Live album by Marilyn Crispell
- Released: 1983
- Recorded: July 2, 1983
- Venue: Haus am Waldsee, Berlin
- Genre: Free Jazz
- Label: FMP SAJ-46
- Producer: Jost Gebers

= A Concert in Berlin =

A Concert in Berlin is a live solo piano album by Marilyn Crispell. It was recorded at the Summer Music concert series at the Haus am Waldsee in Berlin in July 1983, and was released later that year by FMP.

==Reception==

The editors at AllMusic awarded the album 4 stars.
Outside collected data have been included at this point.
-- ==== Sys2Proof/Machine/Relay.lean ====
section
/-! DEFINITION. The Interrupt Relay (chapter 7): level and event sources, the choice of a notice, acknowledgement,
changes by configuration, withdrawal by FLUSH, link reset and detach; and which blocks wait for a place of the transmit
queue (R126), of which the IRL with its offer is one. -/

namespace Sys2Proof.Machine

/-! ## Pairs -/

/-- The state of the delivery pair of a source and an initiator (R130). -/
def Relay.pair (r : Relay) (src : Source) (i : Initiator) : PairState := r.pairs[src][i]

/-- The delivery table with one pair replaced. -/
def Relay.setPair (r : Relay) (src : Source) (i : Initiator) (p : PairState) : Relay :=
  { r with pairs := r.pairs.set src (r.pairs[src].set i p) }

/-- A level source, 0–7 (R131). -/
def isLevel (src : Source) : Bool := decide (src.val < 8)

/-- A source whose pair is fixed by its route's destination: the level sources, 9 and 10 (R131). -/
def isRouted (src : Source) : Bool := decide (src.val < 8) || decide (src.val = 9) || decide (src.val = 10)

/-- The line of a level source is asserted; clear for the other sources. -/
def lineOf (pins : Pins) (src : Source) : Bool :=
  if h : src.val < 8 then pins.irq[src.val]'h else false

/-- The source of an IRQ line. -/
def sourceOfLine (n : IrqLine) : Source := ⟨n.val, by omega⟩

/-- The destination of a source's route. -/
def Relay.destination (r : Relay) (src : Source) : Initiator := r.routes[src].destination

/-- The priority of a source; 0 disables it (R130). -/
def Relay.priority (r : Relay) (src : Source) : Fin 16 := r.routes[src].priority

/-- A level pair returns to PENDING: it is the routed pair, its line is asserted and the priority is not 0 (R132, R144,
R145). -/
def Relay.repends (r : Relay) (pins : Pins) (src : Source) (i : Initiator) : Bool :=
  isLevel src && decide (r.destination src = i) && lineOf pins src && decide (r.priority src ≠ 0)

/-- What an IDLE pair becomes when its line is looked at again. -/
def Relay.idleOrPending (r : Relay) (pins : Pins) (src : Source) (i : Initiator) : PairState :=
  if r.repends pins src i then .pending else .idle

/-! ## Lines and events -/

/-- IRQ line asserted: the routed pair, if IDLE and the priority is not 0, becomes PENDING (R132). -/
def Relay.lineAsserted (r : Relay) (src : Source) : Relay :=
  let d := r.destination src
  if r.pair src d = .idle ∧ r.priority src ≠ 0 then r.setPair src d .pending else r

/-- IRQ line withdrawn: the routed pair, if PENDING, becomes IDLE (R132). -/
def Relay.lineWithdrawn (r : Relay) (src : Source) : Relay :=
  let d := r.destination src
  if r.pair src d = .pending then r.setPair src d .idle else r

/-- The source of an event. -/
def eventSourceOf : NoticeEvent → Source
  | .postedFault _ => 8
  | .targetDown => 9
  | .lendOverrun => 10
  | .mailboxResult _ => 11

/-- The initiator whose pair an event reaches (R131). -/
def Relay.reached (r : Relay) : NoticeEvent → Initiator
  | .postedFault i => i
  | .targetDown => r.destination 9
  | .lendOverrun => r.destination 10
  | .mailboxResult i => i

/-- An event is taken: discarded at priority 0, makes an IDLE pair PENDING, is absorbed otherwise (R133). -/
def Relay.takeEvent (r : Relay) (e : NoticeEvent) : Relay :=
  let src := eventSourceOf e
  let i := r.reached e
  if r.priority src ≠ 0 ∧ r.pair src i = .idle then r.setPair src i .pending else r

/-- The clearing of a posted-fault record by FLUSH: a PENDING source 8 pair returns to IDLE (R143). -/
def Relay.withdrawFault (r : Relay) (i : Initiator) : Relay :=
  if r.pair 8 i = .pending then r.setPair 8 i .idle else r

/-- A clearing of which `n` more of the older events have been taken: those of source 8 of its initiator. -/
def Clearing.taken (e : NoticeEvent) (n : Nat) (c : Clearing) : Clearing :=
  if e = .postedFault c.initiator then { c with older := c.older - n } else c

/-- The `n` oldest events equal to `e` taken from a list. -/
def eraseOldest (e : NoticeEvent) : Nat → List NoticeEvent → List NoticeEvent
  | 0, l => l
  | n + 1, l => eraseOldest e n (l.erase e)

/-- What is handed to the IRL with the oldest event equal to `e` taken. -/
def Handed.takeEvent (h : Handed) (e : NoticeEvent) : Handed :=
  { h with events := h.events.erase e, withdrawals := h.withdrawals.map (Clearing.taken e 1) }

/-- What is handed to the IRL with a clearing taken, and with it the events of source 8 of its initiator that were handed
before it (R143). -/
def Handed.takeClearing (h : Handed) (c : Clearing) : Handed :=
  { h with
    events := eraseOldest (.postedFault c.initiator) c.older h.events
    withdrawals := (h.withdrawals.erase c).map (Clearing.taken (.postedFault c.initiator) c.older) }

/-- The IRL takes the oldest event equal to `e` that was handed to it (R133). -/
def State.takeEvent (s : State) (e : NoticeEvent) : State :=
  { s with irl := s.irl.takeEvent e, handed := s.handed.takeEvent e }

/-- An event that a COMMIT finds untaken and takes before it changes a route: one of source 11, which the routes in force
at its chain's end judge (R189), and one whose source has priority 0, which is discarded (R133, R146; DEDUCED, log entry
39). -/
def Relay.dueAtCommit (r : Relay) (e : NoticeEvent) : Bool :=
  decide (eventSourceOf e = 11) || decide (r.priority (eventSourceOf e) = 0)

/-- The events that a COMMIT finds untaken and due are taken, oldest first, by the routes as they stand. -/
def State.takeDueEvents (s : State) : State := (s.handed.events.filter s.irl.dueAtCommit).foldl State.takeEvent s

/-- An acknowledgement by an initiator of a source: none where the pair is not NOTIFIED; else the pair goes IDLE, and
PENDING in the same step where it is a routed level pair with its line asserted and its priority not 0 (R132, R133, R136).
-/
def Relay.acknowledge (r : Relay) (pins : Pins) (i : Initiator) (src : Source) : Option Relay :=
  if r.pair src i = .notified then some (r.setPair src i (r.idleOrPending pins src i)) else none

/-! ## Sending -/

/-- The notices outstanding at an initiator (R134). -/
def Relay.outstanding (r : Relay) (i : Initiator) : Nat :=
  ((List.finRange 12).filter fun src => decide (r.pair src i = .notified)).length

/-- A pair is sendable (R134). -/
def Relay.sendable (r : Relay) (src : Source) (i : Initiator) : Bool :=
  decide (r.pair src i = .pending) && decide (r.thresholds[i] < r.priority src) &&
    decide (r.outstanding i < Config.outstandingNotices) && r.linkUp

/-- The source of higher priority of two, the first where they are equal. -/
def Relay.better (r : Relay) (best : Option Source) (src : Source) : Option Source :=
  match best with
  | none => some src
  | some b => if r.priority b < r.priority src then some src else some b

/-- An initiator's sendable source of highest priority, the lowest-numbered among equals (R135). -/
def Relay.bestSource (r : Relay) (i : Initiator) : Option Source :=
  ((List.finRange 12).filter fun src => r.sendable src i).foldl r.better none

/-- The pair whose notice is offered: the first initiator in turn that has a sendable pair (R135). -/
def Relay.offer (r : Relay) : Option (Initiator × Source) :=
  (rotation r.pointer).findSome? fun i => (r.bestSource i).map fun src => (i, src)

/-- The notice of a pair, with the vector and priority of the source's route as they stand (R135). -/
def Relay.noticeOf (r : Relay) (i : Initiator) (src : Source) : Notice :=
  ⟨i, src, r.routes[src].vector, r.routes[src].priority⟩

/-- The handing of a pair's notice: the pair is NOTIFIED and the pointer moves on (R135). -/
def Relay.handed (r : Relay) (i : Initiator) (src : Source) : Relay :=
  { r.setPair src i .notified with pointer := i + 1 }

/-! ## Configuration (R138 to R142) -/

/-- The pair at the new destination becomes PENDING because the line is asserted (R140): level source, priority (of the
new route) not 0, pair IDLE. -/
def Relay.pendAtNew (r : Relay) (pins : Pins) (src : Source) (route : Route) : Relay :=
  if isLevel src ∧ lineOf pins src = true ∧ route.priority ≠ 0 ∧ r.pair src route.destination = .idle then
    r.setPair src route.destination .pending
  else r

/-- A PENDING state moves from the old destination to the new, absorbed where the pair there is not IDLE (R140). -/
def Relay.movePending (r : Relay) (src : Source) (d e : Initiator) : Relay :=
  let r1 := r.setPair src d .idle
  if r1.pair src e = .idle then r1.setPair src e .pending else r1

/-- A change of destination of a level source or of source 9 or 10 (R140). -/
def Relay.changeDestination (r : Relay) (pins : Pins) (src : Source) (route : Route) : Relay :=
  let d := r.destination src
  if isRouted src ∧ d ≠ route.destination then
    match r.pair src d with
    | .idle => r.pendAtNew pins src route
    | .pending => r.movePending src d route.destination
    | .notified => r.pendAtNew pins src route
  else r

/-- Every PENDING pair of a source returns to IDLE (R139). -/
def Relay.cancelPending (r : Relay) (src : Source) : Relay :=
  { r with pairs := r.pairs.set src (tabulate fun i => if r.pair src i = .pending then .idle else r.pair src i) }

/-- A change of priority from `old`: to 0 every PENDING pair of the source returns to IDLE; from 0, a level source's routed
pair with its line asserted becomes PENDING if IDLE (R139). -/
def Relay.changePriority (r : Relay) (pins : Pins) (src : Source) (route : Route) (old : Fin 16) : Relay :=
  if route.priority = old then r
  else if route.priority = 0 then r.cancelPending src
  else if old = 0 then r.pendAtNew pins src route
  else r

/-- The commit of a route: the destination moves first, then the priority is treated, and the route is written (R138 to
R141). -/
def Relay.commitRoute (r : Relay) (pins : Pins) (src : Source) (route : Route) : Relay :=
  let old := r.priority src
  let r1 := (r.changeDestination pins src route).changePriority pins src route old
  { r1 with routes := r1.routes.set src route }

/-- The commit of a threshold: no pair changes state (R142). -/
def Relay.commitThreshold (r : Relay) (i : Initiator) (threshold : Fin 16) : Relay :=
  { r with thresholds := r.thresholds.set i threshold }

/-! ## Resets -/

/-- Link reset: link view not UP, every pair IDLE, and PENDING again for a routed level pair with its line asserted
(R144). -/
def Relay.linkReset (r : Relay) (pins : Pins) : Relay :=
  { r with linkUp := false, pairs := tabulate fun src => tabulate fun i => r.idleOrPending pins src i }

/-- Detach of an initiator: the same for its own pairs (R145). -/
def Relay.detach (r : Relay) (pins : Pins) (i : Initiator) : Relay :=
  { r with pairs := tabulate fun src => r.pairs[src].set i (r.idleOrPending pins src i) }

/-- The news that the link is UP reaches the IRL (R144). -/
def Relay.linkUpNews (r : Relay) : Relay := { r with linkUp := true }

/-! ## Who waits for a place of the transmit queue (R126) -/

/-- A block holds a ready packet: the TRK an answer, the MGB a held answer, the IRL a sendable pair while the link is UP. A
pair offered before the IRL has taken a link reset that was handed to it stays PENDING until it takes it (R117). -/
def State.ready (s : State) : OutBlock → Bool
  | .trk => !s.trk.answers.isEmpty
  | .mgb => !s.mgb.answers.isEmpty
  | .irl => decide (s.hlp.link = .up) && !s.handed.irlNews.contains .reset && s.irl.offer.isSome

/-- The block after a block in the order TRK, MGB, IRL, wrapping. -/
def OutBlock.next : OutBlock → OutBlock
  | .trk => .mgb
  | .mgb => .irl
  | .irl => .trk

/-- The block to which the rotation gives a place: the first from the pointer on that holds a ready packet. -/
def State.placeWinner (s : State) : Option OutBlock :=
  [s.hlp.pointer, s.hlp.pointer.next, s.hlp.pointer.next.next].find? s.ready

/-- Where no block waits any more for the place that the rotation was to give, the place stays free and the pointer is
unchanged (R126). Every command that may take a ready packet from a block ends with it. -/
def State.settlePlace (s : State) : State :=
  { s with hlp := { s.hlp with contended := s.hlp.contended && s.placeWinner.isSome } }

/-! ## The commands of the IRL -/

/-- IRQ_ASSERTED: a level sampled at two consecutive edges is taken (R132, R187). -/
def execIrqAsserted (n : IrqLine) (samples : Nat) (s : State) : Host.Outcome State Fault Refusal :=
  if Config.samplesToTake ≤ samples ∧ s.pins.irq[n] = false then
    .next
      { s with
        pins := { s.pins with irq := s.pins.irq.set n true }
        irl := s.irl.lineAsserted (sourceOfLine n) }
  else .next s

/-- IRQ_WITHDRAWN (R132, R187). -/
def execIrqWithdrawn (n : IrqLine) (samples : Nat) (s : State) : Host.Outcome State Fault Refusal :=
  if Config.samplesToTake ≤ samples ∧ s.pins.irq[n] = true then
    .next
      (State.settlePlace
        { s with
          pins := { s.pins with irq := s.pins.irq.set n false }
          irl := s.irl.lineWithdrawn (sourceOfLine n) })
  else .next s

/-- EVENT_SOURCE: the IRL takes the oldest event of its kind handed to it (R133). It is judged by the routes as they stand
now. An event of source 11, and one whose source has priority 0, is taken at the latest by the COMMIT of the next chain,
before that COMMIT changes a route (R146, R189; log entry 39). Another event of sources 8 to 10 keeps no order with a
COMMIT, and a route that a COMMIT has changed since it was handed judges it (DESIGN CHOICE, log entry 40). -/
def execEventSource (e : NoticeEvent) (s : State) : Host.Outcome State Fault Refusal :=
  if e ∈ s.handed.events then .next (s.takeEvent e) else .next s

/-- FLUSH_WITHDRAWAL: the IRL takes the oldest clearing of an initiator. The events of source 8 of the initiator that were
handed before it are taken with it: their faults stood in the record that the FLUSH response reported, and what they make
of the pair, PENDING where it was IDLE, is withdrawn in the same step, so that no notice follows for them. An event handed
after the clearing is taken before it or after it (R143; DEDUCED, log entry 27). A NOTICE_HANDING between the building of
the FLUSH response and this command sends a notice that was PENDING then, as R143 has it (DESIGN CHOICE against R127, log
entry 33). -/
def execFlushWithdrawal (i : Initiator) (s : State) : Host.Outcome State Fault Refusal :=
  match s.handed.withdrawals.find? fun c => decide (c.initiator = i) with
  | some c => .next (State.settlePlace { s with irl := s.irl.withdrawFault i, handed := s.handed.takeClearing c })
  | none => .next s

/-- IRL_DETACH (R145). A detach and the events of its initiator are taken in either order, an event handed before the
detach included, for which R145 gives no order: taken after the detach it makes the pair PENDING (DESIGN CHOICE, log entry
28). Nor is there an order among detaches, link resets and FLUSH clearings that are handed and not taken: an older detach
may be taken after a later link reset and the link's return (DESIGN CHOICE, log entry 35). -/
def execIrlDetach (i : Initiator) (s : State) : Host.Outcome State Fault Refusal :=
  if i ∈ s.handed.irlDetaches then
    .next
      (State.settlePlace
        { s with
          irl := s.irl.detach s.pins i
          handed := { s.handed with irlDetaches := s.handed.irlDetaches.erase i } })
  else .next s

/-- IRL_LINK_RESET: the IRL takes the oldest link reset; the news that the link is UP, where it was handed behind it, is
taken in the same step (R144). It may be taken before or after a detach handed before it (DESIGN CHOICE, log entry 35).
-/
def execIrlLinkReset (s : State) : Host.Outcome State Fault Refusal :=
  match s.handed.irlNews with
  | .reset :: .up :: rest =>
    .next
      (State.settlePlace
        { s with irl := (s.irl.linkReset s.pins).linkUpNews, handed := { s.handed with irlNews := rest } })
  | .reset :: rest =>
    .next
      (State.settlePlace { s with irl := s.irl.linkReset s.pins, handed := { s.handed with irlNews := rest } })
  | .up :: rest => .next { s with irl := s.irl.linkUpNews, handed := { s.handed with irlNews := rest } }
  | [] => .next s

end Sys2Proof.Machine
end

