-- ==== Sys2Proof/Machine/Tracker.lean ====
section
/-! DEFINITION. The Transaction Tracker (chapter 3): admission, refusals, the segment end report, FLUSH, DETACH, the
OFFLINE announcement and link reset. -/

namespace Sys2Proof.Machine

/-! ## Taking the head of the receive queue (R56, R122, R124) -/

/-- An entryless place: a ready refusal. The detaches in progress are the others (R56). -/
def Answer.isRefusal : Answer → Bool
  | .refusal _ => true
  | .entry _ => false
  | .detached _ => false

/-- The entryless places taken: refusals, and detaches in progress, ready or not (R56). -/
def Tracker.entryless (t : Tracker) : Nat :=
  (t.answers.filter Answer.isRefusal).length + ((List.finRange 4).filter fun i => t.detaches[i].isSome).length

/-- The block that takes a command's request can take it: the TRK with an entryless place free, the MGB holding fewer
than 4 answers (R122). -/
def State.canTake (s : State) (c : HeadClass) : Bool :=
  if c.isTracker then decide (s.trk.entryless < Config.entrylessPlaces)
  else decide (s.mgb.answers.length < Config.heldAnswers)

/-- The request at the head of the receive queue, where it is one for command `c` and its block can take it. -/
def State.headFor (s : State) (c : HeadClass) : Option Request :=
  match s.hlp.receive with
  | [] => none
  | r :: _ => if headClass r = c ∧ s.canTake c = true then some r else none

/-- The place of the head frees in the step in which it is handed (R122). -/
def State.popHead (s : State) : State := { s with hlp := { s.hlp with receive := s.hlp.receive.tail } }

/-! ## The admission checks (R47) -/

/-- A READ, WRITE or POSTED request. -/
def RequestKind.transferKind : RequestKind → Option TransferKind
  | .read => some .read
  | .write => some .write
  | .posted => some .posted
  | .flush => none
  | .detach => none
  | .unknown => none

/-- Check 2, RETRY: gate, capacity, per-initiator limit, detach in progress (R49). -/
def Tracker.retry (t : Tracker) (r : Request) : Bool :=
  (r.kind.transferKind.isSome && decide (t.gate ≠ .opened)) ||
    (decide (r.kind ≠ .detach) &&
      (decide (Config.trackerEntries ≤ t.entries.length) ||
        decide (Config.entriesPerInitiator ≤ (t.entriesOf r.initiator).length))) ||
    t.detaches[r.initiator].isSome

/-- Check 3, TAG_BUSY: a READ, WRITE or FLUSH whose tag a READ, WRITE or FLUSH entry of its initiator carries (R50). -/
def Tracker.tagBusy (t : Tracker) (r : Request) : Bool :=
  (decide (r.kind = .read) || decide (r.kind = .write) || decide (r.kind = .flush)) &&
    t.entries.any fun e => decide (e.initiator = r.initiator) && decide (e.tag = r.tag) && !e.isPosted

/-- Checks 1 to 3, which every kind meets (R47). -/
def Tracker.refusal (t : Tracker) (r : Request) : Option Status :=
  if !r.consistent then some .format
  else if t.retry r then some .retry
  else if t.tagBusy r then some .tagBusy
  else none

/-- A profile's mask admits the initiator: the read mask for a READ, the write mask otherwise (R8). -/
def Profile.admits (p : Profile) (isRead : Bool) (i : Initiator) : Bool :=
  if isRead then p.readMask.getLsbD i.val else p.writeMask.getLsbD i.val

/-- The request covers whole units of the window (R6). -/
def Profile.wholeUnits (p : Profile) (a length : Nat) : Bool :=
  decide (a % p.unit.bytes = 0) && decide ((a + length) % p.unit.bytes = 0)

/-- Checks 4 to 8 for a READ, WRITE or POSTED request: decode, and the checks that read its result (R20, R51). -/
def decodeRequest (ws : Vector Window 32) (ts : Vector TargetRecord 16) (r : Request) :
    Except Status (WindowIx × Profile) :=
  match decodeAddress ws r.address.toNat with
  | none => .error .miss
  | some (i, p) =>
    if !p.contains (r.address.toNat + r.length - 1) then .error .span
    else if !p.admits (decide (r.kind = .read)) r.initiator then .error .denied
    else if p.rse && !p.wholeUnits r.address.toNat r.length then .error .align
    else if ts[p.target].state = .offline then .error .offline
    else .ok (i, p)

/-! ## Refusal and admission -/

/-- The response of a refusal: the status, the request's tag, done count 0 (R52). -/
def Request.refusedWith (r : Request) (st : Status) : Response := ⟨r.initiator, r.tag, st, 0, .nothing⟩

/-- A refusal response joins the answer list as an entryless answer (R52). -/
def State.answerRefusal (s : State) (r : Request) (st : Status) : State :=
  { s with trk := { s.trk with answers := s.trk.answers ++ [.refusal (r.refusedWith st)] } }

/-- A refused POSTED request: answered where the status is RETRY, recorded as a posted fault otherwise (R52). -/
def State.refusePosted (s : State) (r : Request) (st : Status) : State :=
  if st = .retry then s.answerRefusal r st else s.recordFault r.initiator st r.address 0

/-- The lowest-numbered free slot (R42). -/
def Tracker.freeSlot (t : Tracker) : Slot :=
  ((List.finRange 16).find? fun k => !t.entries.any fun e => decide (e.slot = k)).getD 0

/-- An entry is admitted: WAITING in the lowest free slot, at the young end of the age order (R42, R44). -/
def State.addEntry (s : State) (r : Request) (body : EntryBody) : State :=
  let e : Entry := ⟨s.trk.freeSlot, s.trk.nextSerial, r.initiator, r.tag, body, .waiting⟩
  { s with trk := { s.trk with entries := s.trk.entries ++ [e], nextSerial := s.trk.nextSerial + 1 } }

/-- The transfer of an admitted request: progress 0, the payload as data, the window's profile as it stands (R21, R42). -/
def Request.transferOf (r : Request) (k : TransferKind) (i : WindowIx) (p : Profile) : Transfer :=
  ⟨k, r.address, r.length, i, p, 0, r.payload⟩

/-- A READ, WRITE or POSTED request is admitted: the window's count rises and the arbiter is evaluated, an entry having
become WAITING (R17, R47, R92). -/
def State.admitTransfer (s : State) (r : Request) (k : TransferKind) (i : WindowIx) (p : Profile) : State :=
  ({ s with wdc := s.wdc.set i s.wdc[i].addReference }.addEntry r (.transfer (r.transferOf k i p))).arbitrate

/-- The admission of a READ or WRITE at the head of the receive queue (R47, R52). -/
def State.admission (s : State) (r : Request) (k : TransferKind) : State :=
  match s.trk.refusal r with
  | some st => s.popHead.answerRefusal r st
  | none =>
    match decodeRequest s.wdc s.tgt r with
    | .error st => s.popHead.answerRefusal r st
    | .ok (i, p) => s.popHead.admitTransfer r k i p

/-- The admission of a POSTED request (R47, R52). -/
def State.admissionPosted (s : State) (r : Request) : State :=
  match s.trk.refusal r with
  | some st => s.popHead.refusePosted r st
  | none =>
    match decodeRequest s.wdc s.tgt r with
    | .error st => s.popHead.refusePosted r st
    | .ok (i, p) => s.popHead.admitTransfer r .posted i p

/-- READ (R47). -/
def execRead (s : State) : Host.Outcome State Fault Refusal :=
  match s.headFor .read with
  | some r => .next (s.admission r .read)
  | none => .next s

/-- WRITE (R47). -/
def execWrite (s : State) : Host.Outcome State Fault Refusal :=
  match s.headFor .write with
  | some r => .next (s.admission r .write)
  | none => .next s

/-- POSTED (R52). -/
def execPosted (s : State) : Host.Outcome State Fault Refusal :=
  match s.headFor .posted with
  | some r => .next (s.admissionPosted r)
  | none => .next s

/-- UNKNOWN_KIND: answered FORMAT with its tag (R48, R52). -/
def execUnknownKind (s : State) : Host.Outcome State Fault Refusal :=
  match s.headFor .unknownKind with
  | some r => .next (s.popHead.answerRefusal r .format)
  | none => .next s

/-! ## FLUSH (section 3.7) -/

/-- No POSTED entry of the FLUSH entry's initiator older than it is in the tracker (R60). -/
def Tracker.flushReady (t : Tracker) (e : Entry) : Bool :=
  e.isFlush && decide (e.state = .waiting) &&
    !(olderThan t.entries e.slot).any fun f => decide (f.initiator = e.initiator) && f.isPosted

/-- A FLUSH entry becomes DONE and its response is built from the record as it stands; a valid record is carried, cleared,
and its clearing told to the IRL, behind the events of source 8 already handed for the initiator (R61, R143). -/
def State.completeFlush (s : State) (e : Entry) : State :=
  let record := s.trk.faults[e.initiator]
  { s with
    trk :=
      { s.trk with
        entries := changeEntry s.trk.entries e.slot fun f => { f with body := .flush record, state := .done .ok }
        faults := s.trk.faults.set e.initiator none }
    handed :=
      { s.handed with withdrawals :=
          s.handed.withdrawals ++
            (if record.isSome then [⟨e.initiator, s.handed.events.count (.postedFault e.initiator)⟩] else []) } }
The authors of the Penguin Guide to Jazz Recordings wrote: "Solo performances by Crispell are dramatic, harmonically tense, and wholly absorbing," and praised the "dramatic flow and coherence" of the album. They stated that, although it is "initially rather more academic," it "develops into a powerful emotional statement that culminates, deliberately or not, with an 'America' that has nothing to do with either Leonard Bernstein or Paul Simon, but which is Crispell's own."

Milo Fine, writing for Cadence, remarked: "Crispell has a developing independence of the hands that make for some engaging interaction... Crispell's voice is developing nicely."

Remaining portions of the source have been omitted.